Now we examine random assignment. Random assignment controls the effects of confounding variables that a researcher cannot control directly or that are difficult to identify in advance.
Medical researchers conducted an experiment to compare two different types of surgery for children with hernias. They compared the recovery times for each type of surgery. The two surgery types are laparoscopic repair (a surgery that involves three small incisions) and open repair (a surgery that involves one large incision). Researchers identified a variety of variables that might influence recovery time, such as child’s age, weight, and physical fitness level.
Let’s consider one of these variables: age. How could the researchers control the impact of age on recovery time?
Direct control involves use of children of the same age. For example, researchers might use only 10-year-old children in the experiment. But it may be difficult to find enough 10-year-old children with hernias. So how do researchers create treatment groups that are similar with respect to age? One way is to assign children at random to treatment groups.
The goal of random assignment is to create similar groups with respect to age, weight, and other characteristics that might influence recovery time. To illustrate how random assignment creates similar groups, we focus on age. Here is a dotplot of the ages of the 48 children with hernias who participated in this experiment. Each dot represents a child. The average age of the 48 children is 8.29 years.
If random assignment is working, the average age for each treatment group should be about equal. We see how random assignment works in the next activity.

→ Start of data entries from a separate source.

-- ==== Sys2Proof/Laws/Parts4.lean ====
section
/-! SUPPORT. Which parts of the device each operation of the model may change: one lemma for each, the set of parts as the bits
of its number (Part.num). -/

namespace Sys2Proof.Safety

open Sys2Proof.Machine

theorem parts_authFail (d : Dev) (p : Nat) : Fr 68 d (Dev.authFail d p) := by
  unfold Dev.authFail
  try dsimp only
  refine Fr.app (parts_eventLast ..) rfl ?_
  refine Fr.app (parts_bump ..) rfl ?_
  exact Fr.refl _ _

theorem parts_authAudit (d : Dev) (p : Nat) : Fr 2415919172 d (Dev.authAudit d p) := by
  unfold Dev.authAudit
  try dsimp only
  refine Fr.ite ?_ ?_
  · refine Fr.upd_net rfl ?_
    exact Fr.refl _ _
  · refine Fr.app (parts_audit ..) rfl ?_
    refine Fr.upd_net rfl ?_
    exact Fr.refl _ _

theorem parts_handshake (d : Dev) (rx : RxPort) (offer : DtlsOffer) (key : List Byte) (issuer : List Byte) : Fr
    2415919172 d (Dev.handshake d rx offer key issuer) := by
  unfold Dev.handshake
  try dsimp only
  refine Fr.ite ?_ ?_
  · exact Fr.refl _ _
  · refine Fr.ite ?_ ?_
    · refine Fr.app (parts_netSend ..) rfl ?_
      exact Fr.refl _ _
    · split
      · refine Fr.app (parts_audit ..) rfl ?_
        refine Fr.app (parts_alert ..) rfl ?_
        exact Fr.refl _ _
      · refine Fr.ite ?_ ?_
        · refine Fr.app (parts_audit ..) rfl ?_
          refine Fr.app (parts_authFail ..) rfl ?_
          refine Fr.app (parts_alert ..) rfl ?_
          exact Fr.refl _ _
        · split
          · refine Fr.app (parts_audit ..) rfl ?_
            refine Fr.app (parts_authFail ..) rfl ?_
            refine Fr.app (parts_alert ..) rfl ?_
            exact Fr.refl _ _
          · refine Fr.app (parts_eventLast ..) rfl ?_
            refine Fr.app (parts_audit ..) rfl ?_
            refine Fr.upd_net rfl ?_
            refine Fr.app (parts_netSend ..) rfl ?_
            exact Fr.refl _ _

theorem parts_sessionClose (d : Dev) (n : Nat) : Fr 2415935572 d (Dev.sessionClose d n) := by
  unfold Dev.sessionClose
  try dsimp only
  refine Fr.ite ?_ ?_
  · refine Fr.app (parts_eventLast ..) rfl ?_
    refine Fr.ite ?_ ?_
    · refine Fr.app (parts_setBit ..) rfl ?_
      refine Fr.upd_net rfl ?_
      refine Fr.ite ?_ ?_
      · refine Fr.app (parts_stageDrop ..) rfl ?_
        refine Fr.app (parts_audit ..) rfl ?_
        split
        · dsimp only
          exact Fr.refl _ _
        · refine Fr.app (parts_drawFree ..) rfl ?_
          exact Fr.refl _ _
      · refine Fr.app (parts_audit ..) rfl ?_
        split
        · dsimp only
          exact Fr.refl _ _
        · refine Fr.app (parts_drawFree ..) rfl ?_
          exact Fr.refl _ _
    · refine Fr.upd_net rfl ?_
      refine Fr.ite ?_ ?_
      · refine Fr.app (parts_stageDrop ..) rfl ?_
        refine Fr.app (parts_audit ..) rfl ?_
        split
        · dsimp only
          exact Fr.refl _ _
        · refine Fr.app (parts_drawFree ..) rfl ?_
          exact Fr.refl _ _
      · refine Fr.app (parts_audit ..) rfl ?_
        split
        · dsimp only
          exact Fr.refl _ _
        · refine Fr.app (parts_drawFree ..) rfl ?_
          exact Fr.refl _ _
  · exact Fr.refl _ _

theorem parts_idleTimeout (d : Dev) (n : Nat) : Fr 2415935572 d (Dev.idleTimeout d n) := by
  unfold Dev.idleTimeout
  try dsimp only
  refine Fr.ite ?_ ?_
  · refine Fr.app (parts_sessionClose ..) rfl ?_
    exact Fr.refl _ _
  · exact Fr.refl _ _

theorem parts_recordFail (d : Dev) (p : Nat) : Fr 2415919172 d (Dev.recordFail d p) := by
  unfold Dev.recordFail
  try dsimp only
  refine Fr.ite ?_ ?_
  · refine Fr.app (parts_authAudit ..) rfl ?_
    refine Fr.app (parts_authFail ..) rfl ?_
    exact Fr.refl _ _
  · exact Fr.refl _ _

theorem parts_cycWatchdog (d : Dev) : Fr 2147483716 d (Dev.cycWatchdog d) := by
  unfold Dev.cycWatchdog
  try dsimp only
  refine Fr.ite ?_ ?_
  · refine Fr.app (parts_eventLast ..) rfl ?_
    refine Fr.app (parts_setBit ..) rfl ?_
    refine Fr.upd_net rfl ?_
    exact Fr.refl _ _
  · exact Fr.refl _ _

theorem parts_setPtp (d : Dev) (k : Nat) (p : Ptp) : Fr 4294967296 d (Dev.setPtp d k p) := by
  unfold Dev.setPtp
  try dsimp only
  refine Fr.upd_servo rfl ?_
  exact Fr.refl _ _

theorem parts_ptpRefresh (d : Dev) (k : Nat) : Fr 4294967364 d (Dev.ptpRefresh d k) := by
  unfold Dev.ptpRefresh
  try dsimp only
  refine Fr.ite ?_ ?_
  · refine Fr.app (parts_setBit ..) rfl ?_
    split
    · refine Fr.app (parts_set ..) rfl ?_
      split
      · refine Fr.app (parts_set ..) rfl ?_
        refine Fr.app (parts_set ..) rfl ?_
        refine Fr.app (parts_set ..) rfl ?_
        refine Fr.ite ?_ ?_
        · exact Fr.refl _ _
        · refine Fr.app (parts_setPtp ..) rfl ?_
          exact Fr.refl _ _
      · refine Fr.app (parts_set ..) rfl ?_
        refine Fr.app (parts_set ..) rfl ?_
        refine Fr.ite ?_ ?_
        · exact Fr.refl _ _
        · refine Fr.app (parts_setPtp ..) rfl ?_
          exact Fr.refl _ _
    · split
      · refine Fr.app (parts_set ..) rfl ?_
        refine Fr.app (parts_set ..) rfl ?_
        refine Fr.app (parts_set ..) rfl ?_
        refine Fr.ite ?_ ?_
        · exact Fr.refl _ _
        · refine Fr.app (parts_setPtp ..) rfl ?_
          exact Fr.refl _ _
      · refine Fr.app (parts_set ..) rfl ?_
        refine Fr.app (parts_set ..) rfl ?_
        refine Fr.ite ?_ ?_
        · exact Fr.refl _ _
        · refine Fr.app (parts_setPtp ..) rfl ?_
          exact Fr.refl _ _
  · refine Fr.app (parts_eventLast ..) rfl ?_
    refine Fr.app (parts_setBit ..) rfl ?_
    split
    · refine Fr.app (parts_set ..) rfl ?_
      split
      · refine Fr.app (parts_set ..) rfl ?_
        refine Fr.app (parts_set ..) rfl ?_
        refine Fr.app (parts_set ..) rfl ?_
        refine Fr.ite ?_ ?_
        · exact Fr.refl _ _
        · refine Fr.app (parts_setPtp ..) rfl ?_
          exact Fr.refl _ _
      · refine Fr.app (parts_set ..) rfl ?_
        refine Fr.app (parts_set ..) rfl ?_
        refine Fr.ite ?_ ?_
        · exact Fr.refl _ _
        · refine Fr.app (parts_setPtp ..) rfl ?_
          exact Fr.refl _ _
    · split
      · refine Fr.app (parts_set ..) rfl ?_
        refine Fr.app (parts_set ..) rfl ?_
        refine Fr.app (parts_set ..) rfl ?_
        refine Fr.ite ?_ ?_
        · exact Fr.refl _ _
        · refine Fr.app (parts_setPtp ..) rfl ?_
          exact Fr.refl _ _
      · refine Fr.app (parts_set ..) rfl ?_
        refine Fr.app (parts_set ..) rfl ?_
        refine Fr.ite ?_ ?_
        · exact Fr.refl _ _
        · refine Fr.app (parts_setPtp ..) rfl ?_
          exact Fr.refl _ _

theorem parts_ptpChoose (d : Dev) (k : Nat) : Fr 4294967364 d (Dev.ptpChoose d k) := by
  unfold Dev.ptpChoose
  try dsimp only
  refine Fr.app (parts_ptpRefresh ..) rfl ?_
  refine Fr.ite ?_ ?_
  · exact Fr.refl _ _
  · refine Fr.app (parts_setPtp ..) rfl ?_
    exact Fr.refl _ _

theorem parts_ptpAnnounce (d : Dev) (k : Nat) (port : Nat) (msg : Announce) : Fr 4294967364 d (Dev.ptpAnnounce d k
    port msg) := by
  unfold Dev.ptpAnnounce
  try dsimp only
  refine Fr.ite ?_ ?_
  · refine Fr.app (parts_ptpChoose ..) rfl ?_
    refine Fr.app (parts_setPtp ..) rfl ?_
    exact Fr.refl _ _
  · exact Fr.refl _ _

theorem parts_announceTimeout (d : Dev) (k : Nat) : Fr 4294967364 d (Dev.announceTimeout d k) := by
  unfold Dev.announceTimeout
  try dsimp only
  refine Fr.ite ?_ ?_
  · refine Fr.app (parts_ptpChoose ..) rfl ?_
    refine Fr.app (parts_setPtp ..) rfl ?_
    exact Fr.refl _ _
  · exact Fr.refl _ _

theorem parts_ptpAsk (d : Dev) (k : Nat) (port : Nat) : Fr 2147483648 d (Dev.ptpAsk d k port) := by
  unfold Dev.ptpAsk
  try dsimp only
  refine Fr.upd_net rfl ?_
  exact Fr.refl _ _

theorem parts_ptpOffset (d : Dev) (k : Nat) (port : Nat) (origin : Int) (ingress : Int) : Fr 6442451012 d
    (Dev.ptpOffset d k port origin ingress) := by
  unfold Dev.ptpOffset
  try dsimp only
  refine Fr.app (parts_ptpAsk ..) rfl ?_
  refine Fr.app (parts_ptpRefresh ..) rfl ?_
  refine Fr.app (parts_setPtp ..) rfl ?_
  exact Fr.refl _ _

theorem parts_ptpSync (d : Dev) (k : Nat) (port : Nat) (twoStep : Bool) (origin : Int) (ingress : Int) (h : PtpHead)
    : Fr 6442451012 d (Dev.ptpSync d k port twoStep origin ingress h) := by
  unfold Dev.ptpSync
  try dsimp only
  refine Fr.ite ?_ ?_
  · refine Fr.ite ?_ ?_
    · refine Fr.app (parts_setPtp ..) rfl ?_
      exact Fr.refl _ _
    · refine Fr.ite ?_ ?_
      · refine Fr.app (parts_ptpOffset ..) rfl ?_
        exact Fr.refl _ _
      · exact Fr.refl _ _
  · exact Fr.refl _ _

theorem parts_ptpFollowUp (d : Dev) (k : Nat) (port : Nat) (origin : Int) (h : PtpHead) : Fr 6442451012 d
    (Dev.ptpFollowUp d k port origin h) := by
  unfold Dev.ptpFollowUp
  try dsimp only
  split
  · refine Fr.ite ?_ ?_
    · refine Fr.app (parts_ptpOffset ..) rfl ?_
      exact Fr.refl _ _
    · exact Fr.refl _ _
  · exact Fr.refl _ _

theorem parts_ptpDelayResp (d : Dev) (k : Nat) (port : Nat) (sent : Int) (received : Int) : Fr 4294967364 d
    (Dev.ptpDelayResp d k port sent received) := by
  unfold Dev.ptpDelayResp
  try dsimp only
  split
  · refine Fr.ite ?_ ?_
    · refine Fr.app (parts_ptpRefresh ..) rfl ?_
      refine Fr.app (parts_setPtp ..) rfl ?_
      exact Fr.refl _ _
    · exact Fr.refl _ _
  · exact Fr.refl _ _

theorem parts_ptpPdelay (d : Dev) (k : Nat) (port : Nat) (t1 : Int) (t2 : Int) (t3 : Int) (t4 : Int) : Fr 6442451012
    d (Dev.ptpPdelay d k port t1 t2 t3 t4) := by
  unfold Dev.ptpPdelay
  try dsimp only
  refine Fr.ite ?_ ?_
  · exact Fr.refl _ _
  · refine Fr.ite ?_ ?_
    · refine Fr.app (parts_ptpRefresh ..) rfl ?_
      refine Fr.app (parts_setPtp ..) rfl ?_
      refine Fr.upd_net rfl ?_
      exact Fr.refl _ _
    · refine Fr.upd_net rfl ?_
      exact Fr.refl _ _

theorem parts_offsetsShift (d : Dev) (by_ : Int) : Fr 4294967300 d (Dev.offsetsShift d by_) := by
  unfold Dev.offsetsShift
  try dsimp only
  refine Fr.foldl _ _ (fun _ _ _ => ?_) ?_
  · split
    · refine Fr.app (parts_set ..) rfl ?_
      refine Fr.app (parts_setPtp ..) rfl ?_
      assumption
    · assumption
  · exact Fr.refl _ _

Click Random Assignment to randomly assign the 48 children to the two treatments. Repeat this process several times to investigate whether random assignment creates groups with similar ages. The average age is labeled as the mean and marked with a vertical line. Compare the average ages for the treatment groups.
What Is the Main Point?
The goal of random assignment is to create similar treatment groups. If the groups are similar, then any differences we see in the response variable are due to the differences in treatments. In this way, random assignment controls the impact of confounding variables. Random assignment in an experiment eliminates confounding, just as random selection in a survey eliminates bias.
How do we make random assignments? We use any method that allows random chance to choose the treatment for each participant. Random assignment means that each participant has an equal chance of receiving any one of the treatment options. For example, in the hernia experiment, you could put every child’s name in a hat. The first 24 names drawn get the first treatment. The rest of the children get the second treatment. You could also flip a coin. Heads means the child is assigned to the first treatment. This method could create groups with slightly different sizes, which is fine.
The following paragraph is from a 1999 USA Today article titled “Heart care reflects race and sex, not symptoms.”
“Previous research suggested that blacks and women were less likely than whites and men to get cardiac catheterization or coronary bypass surgery for chest pain or a heart attack. Scientists blamed differences in illness severity, insurance coverage, patient preference, and health care access. The researchers eliminated those differences by videotaping actors – two black men, two white men, two black women, two white women – describing chest pain from identical scripts. They wore identical gowns, used identical hand gestures, and were taped from the same position. Researchers asked 720 primary care doctors at meetings of the American College of Physicians or the American Academy of Family Physicians to watch a tape and recommend care. The doctors thought the study focused on clinical decision making.”
Researchers rolled a four-sided die to determine which video each doctor watched.